Chegar a novo
Um dia conheceu o amor, quando já ninguém o esperava. Estremunhou-se. Exaltou-se e até corou. O coração desalinhou-se.
Estava a bater o meio século. Em tempos diria que estava a chegar a velho, mas em rigor nunca fora jovem, se a juventude for sede de aventura e conhecimento.
Continuava a acordar todo os dias com aquela vista de mar imenso, mas sem vontade de cruzar a linha do horizonte. Bastava-lhe pouco mais do que aos seus pais e avós. Acordar de manhã e viver a vida dentro das fronteiras da aldeia, que era o seu mundo inteiro. Raramente tinha necessidade de passar as barreiras da freguesia, não fosse para ir ao médico ou tratar de alguma situação que assim o exigisse. Não se sentia impelido a ver de perto e arranjava conforto e consolo em viver ao ritmo da terra, a única que sentia sua. Semear, cuidar, colher. Um poema escrito entre ervas daninhas e flores silvestres, cheirinho a urze e acidez de uma azeda na boca. E não é que não soubesse o que se passava fora dali. Já tinha ouvido aventuras de outros para quem a aldeia não era mais do que as amarras da mocidade. Escutava, mas sem arrepio ou sobressalto. Nem as festas das freguesias vizinhas faziam mexer as hormonas, na era em que deviam fervilhar. Estudou pouco e os livros pouco lhe diziam. Nem era que fosse infeliz. Mas não tinha o entusiasmo para além da simpática descrição com que dava os bons dias ou tinha as conversas circunstanciais no café da aldeia onde observava o mundo, sem necessidade de se emergir nele. Passivo. Constante.

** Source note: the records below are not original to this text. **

-- ==== Sys2Proof/Machine/Boot.lean ====
section
/-! DEFINITION. Signed objects, the flash and Keeper boot (R452 to R460), and the start-up phases after it (R25, R455, R570, R571). -/

namespace Sys2Proof.Machine

/-! ## Signed objects (R457, R458) -/

/-- The flash regions of the targets of FLASH_WRITE (R453, R464): base and size. -/
def targetBase : Nat → Nat
  | 0 => 0x1_0000 | 1 => 0x2_0000 | 2 => 0x3_0000 | 3 => 0x4_0000 | 4 => 0x100_0000 | _ => 0x300_0000
def targetSize (k : Nat) : Nat := if k < 4 then 0x1_0000 else 0x200_0000
/-- TYPE of the object that a target holds. -/
def targetType : Nat → Nat
  | 0 => 4 | 1 => 2 | 2 => 3 | 3 => 5 | _ => 1
/-- BODY_LEN as a TYPE allows it. -/
def bodyLenOk (ty n : Nat) : Bool := match ty with
  | 1 => decide (n ≤ 33524384) | 2 => decide (n = 32) | 3 => decide (n = 192) | 4 => decide (n = 128) | _ => decide (n = 32)

namespace Mod

/-- A counter of R454: SVN_GALLERY, SVN_CONFIG, SVN_REPAIR for object types 1 to 3, and 0 for the others. -/
def svnOf (m : Mod) (ty : Nat) : Nat := match ty with
  | 1 => m.fld KPR_SVN0 0 32 | 2 => m.fld KPR_SVN0 32 32 | 3 => m.fld KPR_SVN1 0 32 | _ => 0
def rootMin (m : Mod) : Nat := m.fld KPR_SVN1 32 2
def bootBank (m : Mod) : Nat := m.fld KPR_STATUS 6 1

/-- The header check of R458 action 1. -/
def headerOk (m : Mod) (ty : Nat) (h : List Byte) : Bool :=
  decide (num h 0 4 = 0x53584454) && decide (num h 4 2 = 1) && decide (num h 6 2 = ty) && decide (num h 8 4 = 0x100) &&
  bodyLenOk ty (num h 0xC 4) && decide (num h 0x14 1 ≤ 3) && zeros h 0x15 3 &&
  decide (num h 0x18 4 = m.fld 0 32 32) && decide (num h 0x1C 2 = m.fld 0 16 16) &&
  (decide (num h 0x1E 1 = m.fld 0 8 8) || decide (num h 0x1E 1 = 0xFF)) && zeros h 0x1F 1 &&
  (if 2 ≤ ty ∧ ty ≤ 4 then decide ((h.drop 0x20).take 32 = bytesIn 32 Config.devicePkHash) else zeros h 0x20 32) && zeros h 0x60 160

/-- The check of a signed object that stands at a memory address; the signature engine's verdict is given (R458). -/
def checkObject (m : Mod) (a ty : Nat) (sigOk : Bool) : W16 :=
  let h := m.ld a 256
  if !m.headerOk ty h then 0x0F07
  else if num h 0x14 1 < m.rootMin ∨ num h 0x10 4 < m.svnOf ty then 0x0F06
  else if sha256 (m.ld (a + 256) (num h 0xC 4)) ≠ (h.drop 0x40).take 32 ∨ sigOk = false then 0x0F05
  else 0

/-- Copies a range of memory; what stands there is replaced. -/
def copyMem (m : Mod) (src dst len : Nat) : Mod :=
  let cells := m.mem.filter (fun p => decide (src ≤ p.1) && decide (p.1 < src + len))
  cells.foldl (fun m p => m.st (p.1 - src + dst) [p.2]) (m.clearMem dst (dst + len))

/-! ## The replay-protected region (R454) -/

/-- Where the model keeps the region's counters: behind the 256 MiB of the flash. -/
def replayAt : Nat := flashAt 0x1000_0000
/-- The counters are read at boot. -/
def readReplay (m : Mod) : Mod :=
  let m := m.wr KPR_SVN0 (BitVec.ofNat 64 (m.ldNat replayAt 8))
  let m := m.wr KPR_SVN1 (BitVec.ofNat 64 (m.ldNat (replayAt + 8) 4 + m.ldNat (replayAt + 12) 1 % 4 * 2 ^ 32))
  m.setF KPR_STATUS 6 1 (m.ldNat (replayAt + 13) 1)
/-- The counters are written. -/
def writeReplay (m : Mod) : Mod :=
  m.st replayAt (bytesOf 8 (m.rd KPR_SVN0).toNat ++ bytesOf 4 (m.svnOf 3) ++ bytesOf 1 m.rootMin ++ bytesOf 1 m.bootBank)
def setBootBank (m : Mod) (b : Nat) : Mod := (m.setF KPR_STATUS 6 1 b).writeReplay

/-! ## Configuration and repair records (R455, R456) -/

/-- SERIAL of the device certificate. -/
def serial (m : Mod) : List Byte := m.ld (flashAt (0x1_0000 + 256 + 16)) 16
/-- The body of the configuration record lies in its ranges. -/
def configOk (m : Mod) (b : List Byte) : Bool :=
  let fmax := num b 0 1
  let fmin := num b 1 1
  decide (50 ≤ fmin) && decide (fmin ≤ fmax) && decide (fmax ≤ 140) && zeros b 2 2 && decide (num b 4 4 ≤ 14500) &&
  decide (num b 8 1 < 64) && decide (num b 9 1 < 4) && decide (num b 10 1 < 2) && zeros b 11 5 && decide ((b.drop 16).take 16 = m.serial)

/-- The configuration record comes into use: its body, the power cap and the frequency limits (R563, R580). -/
def useConfig (m : Mod) : Mod :=
  let a := flashAt 0x2_0000
  let m := { m with configHeader := m.ld a 256, config := m.ld (a + 256) 32 }
  let m := m.wr PWR_CAP (BitVec.ofNat 64 m.powerMax)
  forEach m (upto 16) (fun m i => m.setF (PWR_FLIMIT i) 0 8 m.fmax)
def useRepair (m : Mod) : Mod :=
  let a := flashAt 0x3_0000
  let b := m.ld (a + 256) 192
  { m with repairHeader := m.ld a 256, repairRecord := b, repair := b }

/-- The disabled physical row of half `i`, column `c` in a repair body. -/
def repairRow (b : List Byte) (i c : Nat) : Nat := num b (4 * i + c / 2) 1 / 16 ^ (c % 2) % 16
/-- The physical tiles that a repair body disables. -/
def repairTiles (b : List Byte) : List Nat :=
  (upto 16).flatMap (fun i => (upto 8).filterMap (fun c => if repairRow b i c ≤ 10 then some (88 * i + 8 * repairRow b i c + c) else none))
/-- The pseudo-channels of a stack retired at manufacture. -/
def repairMask (b : List Byte) (s : Nat) : Nat := num b (64 + 4 * s) 4

/-! ## Gallery (R459, R464) -/

def bankAt (b : Nat) : Nat := flashAt (targetBase (4 + b))
/-- Gallery runs the image of a bank: its body in Gallery memory, its SVN and bank shown. -/
def runGallery (m : Mod) (b : Nat) : Mod :=
  let h := m.ld (bankAt b) 256
  let m := m.copyMem (bankAt b + 256) (galleryAt 0) (num h 0xC 4)
  let m := { m with galHeader := h }
  let m := (m.wr GAL_STATUS 0x802).wr GAL_IMAGE (BitVec.ofNat 64 (num h 0x10 4 + b * 2 ^ 32))
  m.setF HI_STATUS 0 4 1
/-- RECOVERY: Gallery held in reset (R460). -/
def recovery (m : Mod) : Mod := ((m.setF KPR_STATUS 0 4 1).setF GAL_STATUS 0 16 0).setF HI_STATUS 0 4 2
/-- The first bank of a list whose image verifies. -/
def goodBank (m : Mod) (l : List (Nat × Bool)) : Option Nat :=
  (l.find? (fun p => decide (m.checkObject (bankAt p.1) 1 p.2 = 0))).map (·.1)

/-- What kboot keeps of an object still verifies under the root index that is now the lowest accepted (R454, R458): 0 configuration, 1 repair, 2 bank A, 3 bank B. -/
def bootGood (m : Mod) (i : Nat) : Bool :=
  bit m.kboot i && decide (m.rootMin ≤ m.ldNat (flashAt (targetBase (if i = 0 then 1 else if i = 1 then 2 else i + 2)) + 0x14) 1)

/-! ## Keeper boot (R459) -/

/-- What of R459 verifies, as it is kept for RECOVERY: configuration, repair, bank A, bank B. -/
def bootBits (m : Mod) (o : BootChecks) : Byte :=
  let one := fun (i : Nat) (b : Bool) => if b then 2 ^ i else 0
  BitVec.ofNat 8 (one 0 (decide (m.checkObject (flashAt 0x2_0000) 2 o.configOk = 0) && m.configOk (m.ld (flashAt 0x2_0100) 32)) +
    one 1 (decide (m.checkObject (flashAt 0x3_0000) 3 o.repairOk = 0)) +
    one 2 (decide (m.checkObject (bankAt 0) 1 o.bankAOk = 0)) + one 3 (decide (m.checkObject (bankAt 1) 1 o.bankBOk = 0)))

/-- Gallery starts from BOOT_BANK or the other bank, and the Keeper runs; no bootable bank is 0x0F24. -/
def bootGallery (m : Mod) : Mod :=
  let good := fun (b : Nat) => bit m.kboot (2 + b)
  let b := m.bootBank
  if good b || good (1 - b) then
    let m := if good b then m else m.setBootBank (1 - b)
    let m := (m.runGallery m.bootBank).setF KPR_STATUS 0 4 2
    m.sendAll (busDies.map (fun d => (d, msgDebug false)))
  else (m.raiseKeeper 0x0F24 31 0 none).recovery

/-- The steps of Keeper boot in their order. -/
def bootKeeper (m : Mod) (o : BootChecks) : Mod :=
  if !o.romOk then m.raiseKeeper 0x0F28 31 0 none
  else if !o.pufOk then m.raiseKeeper 0x0F23 31 0 none
  else if !o.entropyOk then m.raiseKeeper 0x0F29 31 0 none
  else if !o.replayOk then m.raiseKeeper 0x0F27 31 0 none
  else
    let m := (m.readReplay).goState 1 2
    let m := { m with kboot := m.bootBits o }
    if bit m.kboot 0 && bit m.kboot 1 then (m.useConfig.useRepair).bootGallery
    else (m.raiseKeeper 0x0F25 31 0 none).recovery

/-! ## Self-test and training (R25, R455, R571) -/

/-- Rows disabled in a column of a half. -/
def badRows (m : Mod) (i c : Nat) : List Nat := (upto 11).filter (fun r => m.disabled.contains (88 * i + 8 * r + c))
/-- A compute die is unavailable: a column has two failing tiles. -/
def dieSpoiled (m : Mod) (d : Nat) : Bool := [2 * d, 2 * d + 1].any (fun i => (upto 8).any (fun c => decide (2 ≤ (m.badRows i c).length)))
/-- The effective repair state in the record's layout (R455). -/
def effectiveRepair (m : Mod) : List Byte :=
  (upto 16).flatMap (fun i => (upto 4).map (fun k =>
    BitVec.ofNat 8 ((m.badRows i (2 * k)).headD 15 + 16 * (m.badRows i (2 * k + 1)).headD 15))) ++ m.repairRecord.drop 64

/-- Tile self-test ends. -/
def selfTest (m : Mod) (o : SelfTest) : Mod :=
  let rec_ := repairTiles m.repairRecord
  let fails := o.failedTiles.filter (fun p => decide (p < 1408))
  let beyond := fails.filter (fun p => !rec_.contains p)
  let m := { m with disabled := (rec_ ++ beyond).eraseDups, repairDisabled := rec_ }
  let m := beyond.foldl (fun m p => m.raise { code := 0x0F26, kind := 1, unit := p, loc := p * 2 ^ 32 }) m
  let m := { m with repair := m.effectiveRepair }
  let dies := ((upto 8).filter (fun d => !m.dieSpoiled d && !bit o.badDies d)).map (2 ^ ·)
  let m := m.wr MOD_DIES (BitVec.ofNat 64 (dies.sum + o.sramPass.toNat * 2 ^ 8 + o.linkPass.toNat * 2 ^ 24 + 0xC000_0000))
  let m := forEach m (upto 32) (fun m s => forEach (m.setHbmState s 1) ((upto 32).filter (fun p => repairMask m.repairRecord s / 2 ^ p % 2 = 1)) (fun m p => m.setPcState s p 2))
  m.goState 1 4

/-- HBM training ends (R571). -/
def trainHbm (m : Mod) (failed : W32) : Mod :=
  let m := forEach m (upto 32) (fun m s =>
    if bit failed s then ((m.setHbmState s 4).setFlag MOD_DIES (dieOfStack s) false).raiseStackAt s 0x0925 0 else m.setHbmState s 3)
  (forEach m (upto 8) (fun m d => m.selfRefresh d true)).goState 1 5

end Mod

/-! ## Meanings -/

/-- A start-up phase that runs and may end: THERM_N holds it otherwise (R569). -/
def onPhase (s : State) (p : Nat) (f : Mod → Mod) : Host.Outcome State Fault Refusal :=
  onWhen s (decide (s.m.modState = 1) && decide (s.m.startPhase = p) && !s.m.startHeld) f

/-- KEEPER_BOOT_COMPLETE (R459). -/
def execKeeperBootComplete (o : BootChecks) (s : State) : Host.Outcome State Fault Refusal :=
  onWhen s (decide (s.m.modState = 1) && (decide (s.m.startPhase = 1) || decide (s.m.startPhase = 2)) && !s.m.startHeld && decide (s.m.keeperState = 0) && !s.m.fatalStopped)
    (fun m => m.bootKeeper o)
/-- TILE_SELF_TEST_DONE (R25, R455). -/
def execTileSelfTestDone (o : SelfTest) (s : State) : Host.Outcome State Fault Refusal := onPhase s 3 (fun m => m.selfTest o)
/-- HBM_TRAINING_DONE (R571). -/
def execHbmTrainingDone (failed : W32) (s : State) : Host.Outcome State Fault Refusal := onPhase s 4 (fun m => m.trainHbm failed)
/-- BEACON_LOCK_PHASE_END: the module reaches READY, LOCKED or not; a MOD_WAKE in progress completes (R562, R571). -/
def execBeaconLockPhaseEnd (s : State) : Host.Outcome State Fault Refusal :=
  onPhase s 6 (fun m =>
    let m := m.goState 2 0
    match m.cmds.find? (fun c => decide (pkOp c.packet = 0x06)) with
    | some c => m.completeCmd c 0 0 []
    | none => m)

end Sys2Proof.Machine
end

Um dia conheceu o amor, quando já ninguém o esperava. Estremunhou-se. Exaltouse e até corou. O coração desalinhou-se. ‘Agora, depois de velho?’, sussurravam as mulheres da aldeia, nas tardes de maledicências, por detrás dos sorrisos falsos. Começou a olhar os barcos cheios de gente de outros credos e línguas com curiosidade. Tinha quase 50 anos, talvez fosse ainda a tempo de chegar a novo.